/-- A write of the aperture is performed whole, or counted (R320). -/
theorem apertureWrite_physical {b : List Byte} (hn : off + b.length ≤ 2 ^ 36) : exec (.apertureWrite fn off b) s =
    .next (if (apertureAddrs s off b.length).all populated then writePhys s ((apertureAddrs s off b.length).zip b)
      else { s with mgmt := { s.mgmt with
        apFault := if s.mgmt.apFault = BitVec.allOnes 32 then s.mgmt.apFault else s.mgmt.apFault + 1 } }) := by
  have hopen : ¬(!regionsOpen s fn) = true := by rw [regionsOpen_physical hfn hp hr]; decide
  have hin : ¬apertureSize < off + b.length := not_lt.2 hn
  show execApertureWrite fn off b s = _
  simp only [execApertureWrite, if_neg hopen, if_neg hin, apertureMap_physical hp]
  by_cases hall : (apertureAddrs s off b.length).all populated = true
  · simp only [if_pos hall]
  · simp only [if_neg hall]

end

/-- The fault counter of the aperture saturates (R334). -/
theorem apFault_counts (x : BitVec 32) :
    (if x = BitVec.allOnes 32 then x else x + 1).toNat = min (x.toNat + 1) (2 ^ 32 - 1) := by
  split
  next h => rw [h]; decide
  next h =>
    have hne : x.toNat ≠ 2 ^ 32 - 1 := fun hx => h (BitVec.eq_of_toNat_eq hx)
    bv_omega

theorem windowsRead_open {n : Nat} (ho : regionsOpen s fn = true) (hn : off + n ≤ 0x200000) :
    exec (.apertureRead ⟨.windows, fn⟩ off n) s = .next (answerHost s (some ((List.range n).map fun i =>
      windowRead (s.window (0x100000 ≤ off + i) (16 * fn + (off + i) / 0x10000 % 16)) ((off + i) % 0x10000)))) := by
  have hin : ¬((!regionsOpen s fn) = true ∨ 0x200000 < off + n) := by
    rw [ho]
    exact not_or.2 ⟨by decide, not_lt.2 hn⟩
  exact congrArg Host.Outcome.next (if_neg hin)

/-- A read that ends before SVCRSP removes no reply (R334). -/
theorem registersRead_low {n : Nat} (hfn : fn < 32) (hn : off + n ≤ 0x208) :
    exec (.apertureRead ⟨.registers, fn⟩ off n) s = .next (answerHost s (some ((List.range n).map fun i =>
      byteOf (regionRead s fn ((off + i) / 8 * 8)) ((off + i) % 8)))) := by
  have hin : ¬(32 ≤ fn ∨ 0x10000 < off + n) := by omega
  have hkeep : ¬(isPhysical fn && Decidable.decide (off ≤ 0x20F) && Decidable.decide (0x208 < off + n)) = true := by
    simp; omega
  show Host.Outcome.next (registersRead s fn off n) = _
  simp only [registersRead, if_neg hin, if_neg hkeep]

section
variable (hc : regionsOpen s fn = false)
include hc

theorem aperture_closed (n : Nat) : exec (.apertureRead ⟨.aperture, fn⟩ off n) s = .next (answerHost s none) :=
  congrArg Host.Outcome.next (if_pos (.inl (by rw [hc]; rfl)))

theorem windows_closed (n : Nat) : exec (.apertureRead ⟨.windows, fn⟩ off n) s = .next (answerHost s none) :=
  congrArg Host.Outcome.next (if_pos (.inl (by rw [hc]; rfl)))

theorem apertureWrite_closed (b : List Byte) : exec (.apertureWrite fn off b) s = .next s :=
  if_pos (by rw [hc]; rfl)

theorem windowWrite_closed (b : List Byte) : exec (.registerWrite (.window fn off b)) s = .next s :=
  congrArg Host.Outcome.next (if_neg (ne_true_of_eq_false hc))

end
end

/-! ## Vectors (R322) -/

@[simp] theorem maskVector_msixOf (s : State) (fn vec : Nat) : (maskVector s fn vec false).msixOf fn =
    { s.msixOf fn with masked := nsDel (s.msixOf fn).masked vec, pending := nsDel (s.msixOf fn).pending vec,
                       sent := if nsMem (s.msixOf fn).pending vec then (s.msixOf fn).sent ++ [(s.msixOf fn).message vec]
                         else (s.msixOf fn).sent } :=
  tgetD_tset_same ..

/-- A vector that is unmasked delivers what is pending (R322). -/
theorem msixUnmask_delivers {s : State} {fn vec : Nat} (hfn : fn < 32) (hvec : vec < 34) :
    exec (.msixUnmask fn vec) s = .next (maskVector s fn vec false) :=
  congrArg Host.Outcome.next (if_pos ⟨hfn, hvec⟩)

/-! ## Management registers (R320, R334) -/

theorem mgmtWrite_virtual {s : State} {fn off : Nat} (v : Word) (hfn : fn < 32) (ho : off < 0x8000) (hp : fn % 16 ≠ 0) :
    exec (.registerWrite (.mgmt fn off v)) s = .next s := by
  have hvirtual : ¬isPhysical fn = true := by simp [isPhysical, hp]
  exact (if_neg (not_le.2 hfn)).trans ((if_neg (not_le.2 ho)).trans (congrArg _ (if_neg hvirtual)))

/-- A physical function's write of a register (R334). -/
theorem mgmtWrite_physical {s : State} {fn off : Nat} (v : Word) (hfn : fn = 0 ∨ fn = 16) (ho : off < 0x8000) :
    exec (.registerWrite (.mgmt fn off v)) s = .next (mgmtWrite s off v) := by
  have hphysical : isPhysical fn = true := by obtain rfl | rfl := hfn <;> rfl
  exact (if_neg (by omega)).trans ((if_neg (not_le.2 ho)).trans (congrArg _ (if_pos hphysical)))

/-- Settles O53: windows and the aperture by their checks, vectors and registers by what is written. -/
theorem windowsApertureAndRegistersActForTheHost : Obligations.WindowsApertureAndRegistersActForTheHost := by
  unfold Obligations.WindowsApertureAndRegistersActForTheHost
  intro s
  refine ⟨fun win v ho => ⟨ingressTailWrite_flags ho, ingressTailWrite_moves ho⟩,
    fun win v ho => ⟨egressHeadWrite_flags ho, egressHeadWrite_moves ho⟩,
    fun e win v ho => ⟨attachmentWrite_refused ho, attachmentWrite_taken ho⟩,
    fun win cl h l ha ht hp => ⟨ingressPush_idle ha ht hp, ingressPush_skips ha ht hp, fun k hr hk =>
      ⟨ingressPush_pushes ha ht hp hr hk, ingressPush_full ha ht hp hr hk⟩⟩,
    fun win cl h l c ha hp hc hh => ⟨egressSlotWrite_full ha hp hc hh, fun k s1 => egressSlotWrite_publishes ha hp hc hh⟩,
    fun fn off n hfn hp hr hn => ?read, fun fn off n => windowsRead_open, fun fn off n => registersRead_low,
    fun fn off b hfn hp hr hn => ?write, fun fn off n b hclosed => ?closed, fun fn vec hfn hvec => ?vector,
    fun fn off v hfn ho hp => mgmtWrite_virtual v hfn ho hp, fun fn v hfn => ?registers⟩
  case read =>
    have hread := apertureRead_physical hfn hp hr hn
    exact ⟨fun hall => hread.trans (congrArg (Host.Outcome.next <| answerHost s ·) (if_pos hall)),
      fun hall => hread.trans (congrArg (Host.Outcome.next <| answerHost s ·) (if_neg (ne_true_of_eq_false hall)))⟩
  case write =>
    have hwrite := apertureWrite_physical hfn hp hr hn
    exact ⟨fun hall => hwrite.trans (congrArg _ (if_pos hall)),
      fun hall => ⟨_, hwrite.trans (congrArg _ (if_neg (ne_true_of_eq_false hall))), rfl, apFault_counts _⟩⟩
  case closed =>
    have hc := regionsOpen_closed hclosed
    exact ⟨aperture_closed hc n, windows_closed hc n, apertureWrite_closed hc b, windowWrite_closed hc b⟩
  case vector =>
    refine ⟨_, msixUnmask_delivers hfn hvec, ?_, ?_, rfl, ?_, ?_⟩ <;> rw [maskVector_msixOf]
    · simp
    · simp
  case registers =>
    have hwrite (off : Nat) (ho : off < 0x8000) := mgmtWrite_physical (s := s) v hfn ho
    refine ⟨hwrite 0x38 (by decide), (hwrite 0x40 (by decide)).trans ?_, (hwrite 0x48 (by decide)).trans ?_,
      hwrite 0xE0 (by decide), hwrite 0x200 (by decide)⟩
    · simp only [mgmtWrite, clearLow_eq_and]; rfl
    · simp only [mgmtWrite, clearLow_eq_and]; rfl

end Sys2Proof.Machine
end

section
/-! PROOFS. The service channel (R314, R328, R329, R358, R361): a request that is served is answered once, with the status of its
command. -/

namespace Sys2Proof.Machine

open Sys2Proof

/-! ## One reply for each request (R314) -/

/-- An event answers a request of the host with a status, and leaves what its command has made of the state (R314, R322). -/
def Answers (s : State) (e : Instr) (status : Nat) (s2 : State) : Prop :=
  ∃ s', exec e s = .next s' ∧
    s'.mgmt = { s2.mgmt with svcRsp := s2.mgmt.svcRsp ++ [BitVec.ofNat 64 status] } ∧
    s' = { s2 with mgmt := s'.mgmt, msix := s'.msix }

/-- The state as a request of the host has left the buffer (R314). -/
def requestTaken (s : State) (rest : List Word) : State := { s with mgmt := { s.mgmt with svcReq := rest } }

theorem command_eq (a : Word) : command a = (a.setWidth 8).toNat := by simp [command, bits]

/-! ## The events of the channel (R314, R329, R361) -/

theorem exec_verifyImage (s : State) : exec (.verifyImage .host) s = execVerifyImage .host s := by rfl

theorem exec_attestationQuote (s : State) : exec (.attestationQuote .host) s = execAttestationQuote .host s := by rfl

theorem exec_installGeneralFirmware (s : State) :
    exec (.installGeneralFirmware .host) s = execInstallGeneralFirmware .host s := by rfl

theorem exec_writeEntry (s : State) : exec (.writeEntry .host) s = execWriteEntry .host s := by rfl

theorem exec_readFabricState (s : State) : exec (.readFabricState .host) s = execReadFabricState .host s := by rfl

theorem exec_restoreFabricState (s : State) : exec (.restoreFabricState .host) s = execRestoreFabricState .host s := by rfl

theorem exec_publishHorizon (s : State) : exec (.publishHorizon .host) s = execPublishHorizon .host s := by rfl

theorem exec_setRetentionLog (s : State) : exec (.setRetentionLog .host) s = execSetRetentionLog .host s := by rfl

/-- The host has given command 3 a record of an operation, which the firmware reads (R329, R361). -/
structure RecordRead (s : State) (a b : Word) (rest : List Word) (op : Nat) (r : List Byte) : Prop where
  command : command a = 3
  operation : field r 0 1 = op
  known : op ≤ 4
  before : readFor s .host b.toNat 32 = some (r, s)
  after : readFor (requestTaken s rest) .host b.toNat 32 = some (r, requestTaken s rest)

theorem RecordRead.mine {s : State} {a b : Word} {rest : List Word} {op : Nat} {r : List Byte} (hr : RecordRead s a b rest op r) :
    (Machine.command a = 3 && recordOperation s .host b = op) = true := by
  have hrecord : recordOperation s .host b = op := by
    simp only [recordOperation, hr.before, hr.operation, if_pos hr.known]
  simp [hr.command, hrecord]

========================================

§ **WORK TO BE COMPLETED**
Taking the entries above, write out exactly each line from the one holding "fun hall => ⟨_, hwrite.trans" to the one holding "theorem exec_installGeneralFirmware (s", both included, and stop there.

§ **RESPONSE AREA**
      fun hall => ⟨_, hwrite.trans (congrArg _ (if_neg (ne_true_of_eq_false hall))), rfl, apFault_counts _⟩⟩
  case closed =>
    have hc := regionsOpen_closed hclosed
    exact ⟨aperture_closed hc n, windows_closed hc n, apertureWrite_closed hc b, windowWrite_closed hc b⟩
  case vector =>
    refine ⟨_, msixUnmask_delivers hfn hvec, ?_, ?_, rfl, ?_, ?_⟩ <;> rw [maskVector_msixOf]
    · simp
    · simp
  case registers =>
    have hwrite (off : Nat) (ho : off < 0x8000) := mgmtWrite_physical (s := s) v hfn ho
    refine ⟨hwrite 0x38 (by decide), (hwrite 0x40 (by decide)).trans ?_, (hwrite 0x48 (by decide)).trans ?_,
      hwrite 0xE0 (by decide), hwrite 0x200 (by decide)⟩
    · simp only [mgmtWrite, clearLow_eq_and]; rfl
    · simp only [mgmtWrite, clearLow_eq_and]; rfl

end Sys2Proof.Machine
end

section
/-! PROOFS. The service channel (R314, R328, R329, R358, R361): a request that is served is answered once, with the status of its
command. -/

namespace Sys2Proof.Machine

open Sys2Proof

/-! ## One reply for each request (R314) -/

/-- An event answers a request of the host with a status, and leaves what its command has made of the state (R314, R322). -/
def Answers (s : State) (e : Instr) (status : Nat) (s2 : State) : Prop :=
  ∃ s', exec e s = .next s' ∧
    s'.mgmt = { s2.mgmt with svcRsp := s2.mgmt.svcRsp ++ [BitVec.ofNat 64 status] } ∧
    s' = { s2 with mgmt := s'.mgmt, msix := s'.msix }

/-- The state as a request of the host has left the buffer (R314). -/
def requestTaken (s : State) (rest : List Word) : State := { s with mgmt := { s.mgmt with svcReq := rest } }

theorem command_eq (a : Word) : command a = (a.setWidth 8).toNat := by simp [command, bits]

/-! ## The events of the channel (R314, R329, R361) -/

theorem exec_verifyImage (s : State) : exec (.verifyImage .host) s = execVerifyImage .host s := by rfl

theorem exec_attestationQuote (s : State) : exec (.attestationQuote .host) s = execAttestationQuote .host s := by rfl

theorem exec_installGeneralFirmware (s : State) :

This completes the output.